Closed Webgardener closed 6 years ago
Using heketi-cli you must first "remove" the node or devices. For example, run heketi-cli node disable NODEID
followed byheketi-cli node remove NODEID
. This will remove all the bricks from the given node. Once the devices are emptied you can then use heketi-cli device delete
and heketi-cli node delete
to fully remove the items. Note that in order to remove the node there must be sufficent space on the other node's devices. If there is not, you need to add a new good node before running node remove.
As for the rest of your steps, I don't fully understand the need to generate a new topology file and re-run gluster kubernetes. I would simply add nodes and devices with heketi-cli (use node add
and device add
respectively).
Thank you for your answer. I had already tried to remove the node but it did not work, the bricks cannot be removed. There are plenty of space on the other nodes' devices though. There is something I must be missing.

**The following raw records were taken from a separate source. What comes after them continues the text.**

-- ==== Sys2Proof/Tests/Slice0.lean ====
section
/-! SUPPORT. The model's own tests: what WellFormed refuses, words written out from their encodings, the vectors of
95_test_vectors.md sections 1 and 2 (each named in its theorem's comment), and for every statement with hypotheses a
state that meets them. -/

namespace Sys2Proof.Tests
open Sys2Proof.Machine

/-! ## Helpers -/

/-- Does the step answer a next state with this property? -/
def nextWith (o : Result) (p : State → Bool) : Bool :=
  match o with
  | .next s => p s
  | .fault _ => false
  | .refused _ => false

/-- The start state of the vectors, with some registers set. -/
def withRegs (rs : List (RegId × Byte)) : State := rs.foldl (fun s r => s.setV r.1 r.2) State.reset

/-- One step on a word placed at the pc of a state. -/
def onWord (w : Nat) (s : State) : Result := step (s.withFetchWord 16 w)

/-- A state with I set. -/
def withI (i : Word) (s : State) : State := { s with i := i }

/-- A state with consecutive bytes in memory. -/
def withBytes (a : Nat) (bs : List Byte) (s : State) : State := { s with mem := Memory.putList s.params.font a bs s.mem }

/-- Mode MSB of SHL. -/
def inMsbMode (s : State) : State := { s with params := { s.params with shlFlagMode := .msb } }

/-- The random byte to come. -/
def drawing (b : Byte) (s : State) : State := { s with inputs := { s.inputs with rng := [b] } }

/-- The poll's answer to come. -/
def polled (h : Bool) (s : State) : State := { s with inputs := { s.inputs with polls := [h] } }

/-- Running, with the gate that fires next. -/
def gate (a : Activity) (s : State) : State := { s with status := .running, inputs := { s.inputs with schedule := [a] } }

/-- Waiting for a key for Vx, with what comes next. -/
def waiting (x : RegId) (k : Option Nibble) (s : State) : State :=
  { s with status := .waitKey x, inputs := { s.inputs with keys := [k] } }

/-- The state after `Init` with an image supplied. -/
def supplied (image : List Byte) : State := { State.reset with inputs := { Inputs.nothing with image := some image } }

/-- The status of a fault at a pc. -/
def faultIs (c : Cause) (pc : Word) (f : FaultInfo) (s : State) : Bool := s.status == .faulted c pc f

/-! ## WellFormed refuses -/

theorem test_wf_refuses_sys_cls : Instr.wf (.sys 0x0E0#12) = false := by decide
theorem test_wf_refuses_sys_ret : Instr.wf (.sys 0x0EE#12) = false := by decide
theorem test_wf_refuses_nop8_operation : Instr.wf (.nop8 1#4 2#4 0#4) = false := by decide
theorem test_wf_refuses_nopE_skp : Instr.wf (.nopE 1#4 0x9E#8) = false := by decide
theorem test_wf_refuses_nopF_read : Instr.wf (.nopF 1#4 0x07#8) = false := by decide

/-! ## Words written out from 30_encoding.md section 5, every constructor -/

theorem test_decode_family0 :
    decodeWord 0b0000000011100000#16 = .cls ∧ decodeWord 0b0000000011101110#16 = .ret ∧
    decodeWord 0b0000000100100011#16 = .sys 0x123#12 := by decide

theorem test_decode_control :
    decodeWord 0b0001001000110100#16 = .jp 0x234#12 ∧ decodeWord 0b0010001100000000#16 = .call 0x300#12 ∧
    decodeWord 0b0011001101000010#16 = .seImm 3#4 0x42#8 ∧ decodeWord 0b0100001101000010#16 = .sneImm 3#4 0x42#8 ∧
    decodeWord 0b0101000100100111#16 = .seReg 1#4 2#4 7#4 ∧ decodeWord 0b1001000100101111#16 = .sneReg 1#4 2#4 15#4 ∧
    decodeWord 0b1011111100000001#16 = .jpV0 0xF01#12 := by decide

theorem test_decode_literals :
    decodeWord 0b0110101001000010#16 = .ldImm 10#4 0x42#8 ∧ decodeWord 0b0111101011111111#16 = .addImm 10#4 0xFF#8 ∧
    decodeWord 0b1010001000000100#16 = .ldI 0x204#12 ∧ decodeWord 0b1100000000001111#16 = .rnd 0#4 0x0F#8 ∧
    decodeWord 0b1101000000010101#16 = .drw 0#4 1#4 5#4 := by decide

theorem test_decode_family8 :
    decodeWord 0b1000001100010000#16 = .ldReg 3#4 1#4 ∧ decodeWord 0b1000001100010001#16 = .or 3#4 1#4 ∧
    decodeWord 0b1000001100010010#16 = .and 3#4 1#4 ∧ decodeWord 0b1000001100010011#16 = .xor 3#4 1#4 ∧
    decodeWord 0b1000001100010100#16 = .addReg 3#4 1#4 ∧ decodeWord 0b1000001100010101#16 = .sub 3#4 1#4 ∧
    decodeWord 0b1000001100010110#16 = .shr 3#4 1#4 ∧ decodeWord 0b1000001100010111#16 = .subn 3#4 1#4 ∧
    decodeWord 0b1000001100011110#16 = .shl 3#4 1#4 ∧ decodeWord 0b1000000000011000#16 = .nop8 0#4 1#4 8#4 ∧
    decodeWord 0b1000111111111111#16 = .nop8 15#4 15#4 15#4 := by decide

theorem test_decode_familyE :
    decodeWord 0b1110010110011110#16 = .skp 5#4 ∧ decodeWord 0b1110010110100001#16 = .sknp 5#4 ∧
    decodeWord 0b1110000110011111#16 = .nopE 1#4 0x9F#8 ∧ decodeWord 0b1110111110100010#16 = .nopE 15#4 0xA2#8 := by decide

theorem test_decode_familyF :
    decodeWord 0b1111001100000111#16 = .ldVxDt 3#4 ∧ decodeWord 0b1111001100010101#16 = .ldDtVx 3#4 ∧
    decodeWord 0b1111010000001010#16 = .ldVxK 4#4 ∧ decodeWord 0b1111001100011000#16 = .ldStVx 3#4 ∧
    decodeWord 0b1111001000011110#16 = .addI 2#4 ∧ decodeWord 0b1111000000101001#16 = .ldF 0#4 ∧
    decodeWord 0b1111101000110011#16 = .ldB 10#4 ∧ decodeWord 0b1111001001010101#16 = .ldStore 2#4 ∧
    decodeWord 0b1111001001100101#16 = .ldLoad 2#4 ∧ decodeWord 0b1111000101010110#16 = .nopF 1#4 0x56#8 := by decide

/-- FD1, 20_memory.md R75: the byte at the lower address is the high one; the rest of the bytes is given back. -/
theorem test_decode_bytes : decode [0x12#8, 0x34#8, 0x60#8] = .ok (.jp 0x234#12, [0x60#8]) ∧ decode [0x12#8] = .error .truncated := by
  decide

theorem test_table_word : decodeTableWord 16 0xD015 = some (.drw 0#4 1#4 5#4) ∧ decodeTableWord 17 0xD015 = none := by decide

theorem test_assembly :
    assembly (.drw 0#4 1#4 5#4) = "DRW V0, V1, 0x5" ∧ assembly (.jp 0x20C#12) = "JP 0x20C" := by decide

/-! ## Control flow and fetch -/

-- FD2, FD5: the last word of memory, and an odd pc.
theorem test_fetch_last_word :
    nextWith (onWord 0x00E0 { State.reset with pc := 0x0FFE#16 }) (fun t => t.pc == 0x1000#16 && !t.failed) = true := by decide
theorem test_fetch_odd :
    nextWith (onWord 0x6007 { State.reset with pc := 0x0201#16 }) (fun t => t.pc == 0x0203#16 && t.getV 0#4 == 7#8) = true := by decide

-- FD3, FD4: a fetch past memory faults and the pc stays.
theorem test_fetch_fault :
    nextWith (step (gate .step { State.reset with pc := 0x0FFF#16 })) (faultIs .fetchRange 0x0FFF#16 .pcOnly) = true := by decide

-- FD6, FD7.
theorem test_sys : nextWith (onWord 0x0123 State.reset) (fun t => t.pc == 0x0202#16) = true := by decide
theorem test_sys_near_cls : nextWith (onWord 0x00E1 State.reset) (fun t => t.pc == 0x0202#16 && t.status == .running) = true := by
  decide

-- FD8, FD10, FD11.
theorem test_nop8 :
    nextWith (onWord 0x8018 (withRegs [(0#4, 1#8), (1#4, 2#8)])) (fun t => t.pc == 0x0202#16 && t.getV 0#4 == 1#8) = true := by decide
theorem test_nopE : nextWith (onWord 0xE19F State.reset) (fun t => t.pc == 0x0202#16) = true := by decide
theorem test_nopF : nextWith (onWord 0xF156 State.reset) (fun t => t.pc == 0x0202#16) = true := by decide

-- CF1, CF2.
theorem test_jp : nextWith (onWord 0x1234 State.reset) (fun t => t.pc == 0x0234#16) = true := by decide
theorem test_jp_zero : nextWith (onWord 0x1000 State.reset) (fun t => t.pc == 0#16) = true := by decide

-- CF4, CF7.
theorem test_call : nextWith (onWord 0x2300 State.reset) (fun t => t.pc == 0x0300#16 && t.stack == [0x0200#16]) = true := by decide
theorem test_call_overflow :
    nextWith (onWord 0x2400 { State.reset with stack := List.replicate 16 0x0300#16 })
      (faultIs .stackOverflow 0x0200#16 .pcOnly) = true := by decide

-- CF5, CF6.
theorem test_ret :
    nextWith (onWord 0x00EE { State.reset with pc := 0x0300#16, stack := [0x0200#16] })
      (fun t => t.pc == 0x0202#16 && t.stack == []) = true := by decide
theorem test_ret_underflow :
    nextWith (onWord 0x00EE { State.reset with pc := 0x0300#16 }) (faultIs .stackUnderflow 0x0300#16 .pcOnly) = true := by decide

-- CF9 to CF12.
theorem test_se_imm : nextWith (onWord 0x3342 (withRegs [(3#4, 0x42#8)])) (fun t => t.pc == 0x0204#16) = true := by decide
theorem test_se_imm_not : nextWith (onWord 0x3342 (withRegs [(3#4, 0x41#8)])) (fun t => t.pc == 0x0202#16) = true := by decide
theorem test_sne_imm : nextWith (onWord 0x4342 (withRegs [(3#4, 0x41#8)])) (fun t => t.pc == 0x0204#16) = true := by decide
theorem test_sne_imm_not : nextWith (onWord 0x4342 (withRegs [(3#4, 0x42#8)])) (fun t => t.pc == 0x0202#16) = true := by decide

-- FD12, CF15, CF16.
theorem test_se_reg : nextWith (onWord 0x5127 (withRegs [(1#4, 7#8), (2#4, 7#8)])) (fun t => t.pc == 0x0204#16) = true := by decide
theorem test_sne_reg : nextWith (onWord 0x9120 (withRegs [(1#4, 7#8), (2#4, 8#8)])) (fun t => t.pc == 0x0204#16) = true := by decide
theorem test_sne_reg_same : nextWith (onWord 0x9110 State.reset) (fun t => t.pc == 0x0202#16) = true := by decide

-- CF17, CF18.
theorem test_jp_v0 : nextWith (onWord 0xB300 (withRegs [(0#4, 0x10#8)])) (fun t => t.pc == 0x0310#16) = true := by decide
theorem test_jp_v0_past : nextWith (onWord 0xBF01 (withRegs [(0#4, 0xFF#8)])) (fun t => t.pc == 0x1000#16) = true := by decide

/-! ## Arithmetic and logic -/

-- AL1, AL3.
theorem test_ld_imm : nextWith (onWord 0x6A42 State.reset) (fun t => t.getV 10#4 == 0x42#8) = true := by decide
theorem test_add_imm :
    nextWith (onWord 0x7AFF (withRegs [(10#4, 1#8), (vf, 5#8)])) (fun t => t.getV 10#4 == 0#8 && t.getV vf == 5#8) = true := by decide

-- AL4 to AL7.
theorem test_ld_reg : nextWith (onWord 0x8010 (withRegs [(1#4, 0x3C#8)])) (fun t => t.getV 0#4 == 0x3C#8) = true := by decide
theorem test_or :
    nextWith (onWord 0x8011 (withRegs [(0#4, 0x0F#8), (1#4, 0xF0#8), (vf, 5#8)]))
      (fun t => t.getV 0#4 == 0xFF#8 && t.getV vf == 5#8) = true := by decide
theorem test_and : nextWith (onWord 0x8012 (withRegs [(0#4, 0x3C#8), (1#4, 0x0F#8)])) (fun t => t.getV 0#4 == 0x0C#8) = true := by
  decide
theorem test_xor : nextWith (onWord 0x8013 (withRegs [(0#4, 0xFF#8), (1#4, 0x0F#8)])) (fun t => t.getV 0#4 == 0xF0#8) = true := by
  decide

-- AL13, AL14.
theorem test_add_reg_flag_last : nextWith (onWord 0x8F14 (withRegs [(vf, 0xF0#8), (1#4, 0x20#8)])) (fun t => t.getV vf == 1#8) = true := by
  decide
theorem test_add_reg_old_vf :
    nextWith (onWord 0x80F4 (withRegs [(0#4, 1#8), (vf, 0xFF#8)])) (fun t => t.getV 0#4 == 0#8 && t.getV vf == 1#8) = true := by decide

-- AL15, AL16.
theorem test_sub_equal :
    nextWith (onWord 0x8015 (withRegs [(0#4, 5#8), (1#4, 5#8)])) (fun t => t.getV 0#4 == 0#8 && t.getV vf == 1#8) = true := by decide
theorem test_sub_borrow :
    nextWith (onWord 0x8015 (withRegs [(0#4, 3#8), (1#4, 5#8)])) (fun t => t.getV 0#4 == 0xFE#8 && t.getV vf == 0#8) = true := by decide

-- AL22, AL23.
theorem test_shr_ignores_y :
    nextWith (onWord 0x80F6 (withRegs [(0#4, 3#8), (vf, 0x40#8)])) (fun t => t.getV 0#4 == 1#8 && t.getV vf == 1#8) = true := by decide
theorem test_shr_flag_last : nextWith (onWord 0x8F06 (withRegs [(vf, 2#8)])) (fun t => t.getV vf == 0#8) = true := by decide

About the rest of the steps, the cluster is composed of three nodes. When a node is lost physically, I would like to replace it with another node (same hostname, different IP).
Thank you for your answer. I had already tried to remove the node but it did not work, the bricks cannot be removed. There are plenty of space on the other nodes' devices though. There is something I must be missing.

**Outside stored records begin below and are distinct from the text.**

-- ==== Sys2Proof/Machine/Encoding.lean ====
section
/-! DEFINITION. The opcode map, and for every instruction the role of each of its fields: which register
namespace a field names, which MOD and FN values it takes, whether it takes an immediate, in which forms and
streams it stands (the encoding tables 6.3, 7.1, 8.1 to 8.3, 9.4, 10.2, 11.2, 12.2, 13.4, 14.1, 15.1). -/

namespace Sys2Proof

/-- The two instruction streams (R33). -/
inductive Stream where
  | lead | lane
  deriving DecidableEq, Repr

/-- What a register field names (Table 3.6). `sel` is a selector or an id, a number that is no register. -/
inductive Role where
  | unused
  /-- One vector register of each lane. -/
  | v
  /-- A pair of vector registers (R66). -/
  | vpair
  /-- Four vector registers from a multiple of 4 (R223). -/
  | vquad
  /-- Sixteen vector registers from a multiple of 4 (R364). -/
  | vrec
  | k | m | j | q | f
  | sel
  deriving DecidableEq, Repr

/-- What B = 2047 means (R60). -/
inductive ImmB where
  /-- ILLEGAL in any form. -/
  | never
  /-- IMM19 in the 96-bit form, LIT in the 160-bit form. -/
  | imm
  /-- IMM19 has a use of its own or none: LIT in the 160-bit form only. -/
  | litOnly
  /-- A branch target: B = 0 with a displacement, or B = 2047 with LIT (R153, R167). -/
  | target
  deriving DecidableEq, Repr

/-- How an instruction uses its fields. -/
structure Shape where
  d : Role := .unused
  a : Role := .unused
  b : Role := .unused
  c : Role := .unused
  immB : ImmB := .never
  /-- IMM19 has a use of its own (displacement, count, code). -/
  ownImm : Bool := false
  /-- MOD, FN, the form and the selectors are ones the instruction defines. -/
  ok : Bool := true
  /-- The lane stream may predicate it (R63). -/
  pred : Bool := true
  lead : Bool := false
  lane : Bool := true
  /-- It may run in a continuation warp (R39). -/
  loose : Bool := true
  deriving DecidableEq, Repr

In that case you might just be hitting a bug or some other subtle issue rather than a architectureal problem. Please feel free to post the exact error message you got and any relevant logging from heketi and we will see what we can do about helping you debug this issue.
About the rest of the steps, the cluster is composed of three nodes. When a node is lost physically, I would like to replace it with another node (same hostname, different IP).
OK. In that case I will reiterate that IMO the right approach is to use the heketi-cli to add the new replacement node and devices. Don't bother updating the topology... its only real use is loading the initial cluster. To get the glusterfs pod running on the node simply add the appropriate labels to the node and the daemonset should do the rest.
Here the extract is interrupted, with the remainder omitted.